►

-- ==== Sys2Proof/Certificates/Slice0/Obligations.lean ====
section
/-! DEFINITION. The statements about the station that are to be proved. -/

section
open Sys2Proof Sys2Proof.Machine

/-! ### The queue -/

/-- The step takes the command at the front of the queue and runs it on the state with the queue's rest; on an empty
queue the station idles (the model's choice, log 19). -/
def Obligations.StepTakesTheFront : Prop :=
  (∀ (c : Instr) (rest : List Instr) (s : State),
      step { s with pending := c :: rest } = exec c { s with pending := rest }) ∧
  (∀ s : State, s.pending = [] → step s = .next s)

/-- Every command ends in a next state, in every state, and leaves the queue as it is. (The model's own part of it: log
5.) -/
def Obligations.EveryCommandCompletes : Prop :=
  ∀ (c : Instr) (s : State), ∃ t, exec c s = .next t ∧ t.pending = s.pending

/-! ### Cold start and the life cycle -/

/-- Power-on, and RESETN low for 1 µs or more, bring every block to its values after cold start, and a shorter low
level changes nothing; a station held in cold start keeps every value, whatever else happens (R153). (The model's own
part of it: logs 5, 8.) -/
def Obligations.ColdStartAndHolding : Prop :=
  (∀ (c : Instr) (s : State), s.life.held = true → (∀ x, c ≠ .coldStart x) → (∀ x, c ≠ .coldStartRelease x) →
      exec c s = .next s) ∧
  (∀ s : State,
      exec (.coldStart .powerOn) s = .next { State.reset with pending := s.pending } ∧
        ∀ n : Nat, (1000 ≤ n → exec (.coldStart (.resetLow n)) s = .next { State.reset with pending := s.pending }) ∧
          (n < 1000 → exec (.coldStart (.resetLow n)) s = .next s))

/-- The values after cold start that the rules give (R18, R62, R74, R77 to R80, R85, R90, R99, R105, R108, R109, R129,
R131, R132, R153, R166, R167, R172). (The model's own part of it: log 17.) -/
def Obligations.ResetValues : Prop :=
  let s := State.reset
  s.life.station = .start ∧ s.life.settings = Config.defaults ∧ s.life.loader = .idle ∧ s.life.result = .none ∧
    s.life.quietCount = 0 ∧ s.life.lastCause = .none ∧ s.life.port = [] ∧
    s.hwi.timing = .seek ∧ s.hwi.hclkCount = 0 ∧ s.hwi.frameCount = 0 ∧ s.hwi.blockIndex = none ∧
    s.hwi.provingRun = 0 ∧ s.hwi.frameMisses = 0 ∧ s.hwi.blockMisses = 0 ∧ s.hwi.clockWatch = 0 ∧
    s.hwi.clOut = List.replicate 72 true ∧
    (∀ c, s.ctx c = none) ∧ s.table.reservations = [] ∧ s.load = 0 ∧
    s.engines.queue = [] ∧ s.engines.running = [] ∧ s.engines.lateCount = 0 ∧
    s.notice.outbox = [] ∧ s.notice.collisionRun = 0 ∧ s.mapu.intake = [] ∧
    (∀ p, s.recAt p = PosRecord.free) ∧ (∀ q, s.rosterAt q = RosterEntry.unknown) ∧ s.mapu.sweep = none ∧
    s.mapu.listenCount = 0 ∧ s.mapu.mapComplete = false ∧
    s.pool.shedGrace = 0 ∧ s.pool.holdOff = 0 ∧ s.pool.shedding = none ∧ s.pool.fill = none ∧
    (∀ p, s.takenMark p = false) ∧ s.pool.heartbeat = 0 ∧ s.pool.freshPending = false ∧ s.pool.cursor = 255 ∧
    (∀ k, s.report.counter k = 0) ∧ (∀ f, s.report.isSet f = false) ∧ s.report.cursor = none ∧ s.alertLow = false ∧
    s.released = [] ∧ (∀ p, s.soSlot p = none ∧ s.poNibble p = none) ∧ ∀ b, s.soLevel b = none ∧ s.poLevel b = none

/-- The release takes the straps as the station number, STN2 the most significant, and begins the first attempt of the
configuration read (R153, R154, R156). (The model's own part of it: log 5.) -/
def Obligations.ReleaseTakesStraps : Prop :=
  ∀ (x : Straps) (s : State),
    (s.life.held = true →
      exec (.coldStartRelease x) s = .next { s with life := { s.life with
        held := false, station := .start, number := Straps.number x, loader := .reading, attempt := 1 } }) ∧
    (s.life.held = false → exec (.coldStartRelease x) s = .next s) ∧
    (Straps.number x).val = 4 * x.stn2.toNat + 2 * x.stn1.toNat + x.stn0.toNat

/-- The configuration read. Failures (R157): the first missing acknowledge ends in PAUSE, whose end begins the second
attempt; the second one, and SCL held low for more than 10 ms, abandon the read with the defaults, ABSENT and
CONFIG_DEFAULTED; an abandoned attempt leaves on the port what it has done until then, ends in the low phase of the
clock that is held, with SDA at the level of the next bit, and releases both lines there, so that the port shows no
STOP; any other attempt ends with one. The end of a complete attempt (R158): the judged values and result are taken,
and CONFIG_BAD is raised unless the result is IMAGE. On the port (R156) a byte is its eight bits, most significant
first, each set while SCL is low and taken at its rise, and a ninth clock for the acknowledge, which the side that
receives the byte drives. (The model's own part of it: logs 5, 17.) -/
def Obligations.ConfigurationReads : Prop :=
  (∀ (clocks : Nat) (point : AckPoint) (micros : Nat) (cut : ReadCut) (s : State),
      s.life.held = false → s.participates = false →
      (s.life.loader = .reading → s.life.attempt = 1 →
        exec (.missingAcknowledge clocks point) s = .next { s with life := { s.life with
          loader := .pause, port := s.life.port ++ failedActs clocks point } }) ∧
      (s.life.loader = .pause →
        exec .loaderPauseEnd s = .next { s with life := { s.life with loader := .reading, attempt := 2 } }) ∧
      (s.life.loader = .reading → s.life.attempt = 2 →
        exec (.missingAcknowledge clocks point) s = .next { s with
          life := { s.life with settings := Config.defaults, loader := .done, result := .absent,
                                port := s.life.port ++ failedActs clocks point }
          report := s.report.withFlag .configDefaulted }) ∧
      (s.life.loader = .reading → 10000 < micros →
        ∃ acts sda, exec (.sclHeldLow ⟨micros, cut⟩) s = .next { s with
            life := { s.life with settings := Config.defaults, loader := .done, result := .absent,
                                  port := s.life.port ++ (acts ++ [.heldClock sda, .releaseLines]) }
            report := s.report.withFlag .configDefaulted } ∧
          (cut.within = true → PortAct.stopCondition ∉ acts ∧
            sendsStop ((acts ++ [PortAct.heldClock sda, PortAct.releaseLines]).flatMap PortAct.levels) = false) ∧
          (cut.bits = 0 → acts = (completeActs cut.clocks cut.image).take cut.acts) ∧
          (∀ b ack, (completeActs cut.clocks cut.image)[cut.acts]? = some (.sendByte b ack) →
            sda = if cut.bits < 8 then b.getLsbD (7 - cut.bits) else true) ∧
          (∀ b ack, (completeActs cut.clocks cut.image)[cut.acts]? = some (.receiveByte b ack) →
            sda = if cut.bits < 8 then true else !ack)) ∧
      (micros ≤ 10000 → exec (.sclHeldLow ⟨micros, cut⟩) s = .next s)) ∧
  (∀ (clocks : Nat) (image : List Byte) (s : State), s.life.held = false → s.participates = false →
      s.life.loader = .reading →
      exec (.configurationReadEnd clocks image) s = .next { s with
        life := { s.life with settings := (judgeImage image).1, loader := .done, result := (judgeImage image).2,
                              port := s.life.port ++ completeActs clocks image }
        report := if (judgeImage image).2 = .image then s.report else s.report.withFlag .configBad }) ∧
  (∀ (b : Byte) (ack : Bool),
      PortAct.levels (.sendByte b ack) =
        (List.range 8).flatMap (fun i => [(false, b.getLsbD (7 - i)), (true, b.getLsbD (7 - i))]) ++
          [(false, true), (true, true)] ∧
      PortAct.levels (.receiveByte b ack) =
        (List.range 8).flatMap (fun _ => [(false, true), (true, true)]) ++ [(false, !ack), (true, !ack)]) ∧
  (∀ sda : Bool, PortAct.levels (.heldClock sda) = [(false, sda)] ∧
      PortAct.levels .releaseLines = [(false, true), (true, true)]) ∧
  (∀ (clocks : Nat) (point : AckPoint) (image : List Byte),
      sendsStop ((failedActs clocks point).flatMap PortAct.levels) = true ∧
        sendsStop ((completeActs clocks image).flatMap PortAct.levels) = true)

/-- The judgement of an image (R158, 9.5, 11.4): without the tag 0x6C or with a sum that is not 0 modulo 256 it is BAD
with every default; otherwise each item that is within its range is taken as read and any other takes its default, with
IMAGE when every item was taken and PARTIAL otherwise. -/
def Obligations.ImageJudgement : Prop :=
  ∀ image : List Byte, image.length = 11 →
    let v (n : Nat) : Nat := (image.getD n 0).toNat
    let item (n low high dflt : Nat) : Nat := if low ≤ v n ∧ v n ≤ high then v n else dflt
    let good := v 0 = 0x6C ∧ (image.map (fun b => b.toNat)).sum % 256 = 0
    let all := (64 ≤ v 1 ∧ v 1 ≤ 255) ∧ (1 ≤ v 2 ∧ v 2 ≤ 16) ∧ (8 ≤ v 3 ∧ v 3 ≤ 128) ∧ (1 ≤ v 4 ∧ v 4 ≤ 8) ∧
      v 5 ≤ 1 ∧ (4 ≤ v 6 ∧ v 6 ≤ 64) ∧ (8 ≤ v 7 ∧ v 7 ≤ 255) ∧ (10 ≤ v 8 ∧ v 8 ≤ 250) ∧ (1 ≤ v 9 ∧ v 9 ≤ 16)
    (¬good → judgeImage image = (Config.defaults, .bad)) ∧
      (good → (judgeImage image).1 =
          { budget := item 1 64 255 240, heartbeatPeriod := item 2 1 16 4, claimLength := item 3 8 128 32,
            warmUp := item 4 1 8 2, shadowing := decide (item 5 0 1 1 = 1), shedHoldOff := item 6 4 64 8,
            quietPeriod := item 7 8 255 16, streamLostLimit := item 8 10 250 50, shedGrace := item 9 1 16 4 } ∧
        (all → (judgeImage image).2 = .image) ∧ (¬all → (judgeImage image).2 = .partialImage))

◄

*TO DO:*
Please set down again, word for word, only the lines from the start of the entries through the line with "on an empty", both ends included.

*OUTPUT BELOW:*
-- ==== Sys2Proof/Certificates/Slice0/Obligations.lean ====
section
/-! DEFINITION. The statements about the station that are to be proved. -/

section
open Sys2Proof Sys2Proof.Machine

/-! ### The queue -/

/-- The step takes the command at the front of the queue and runs it on the state with the queue's rest; on an empty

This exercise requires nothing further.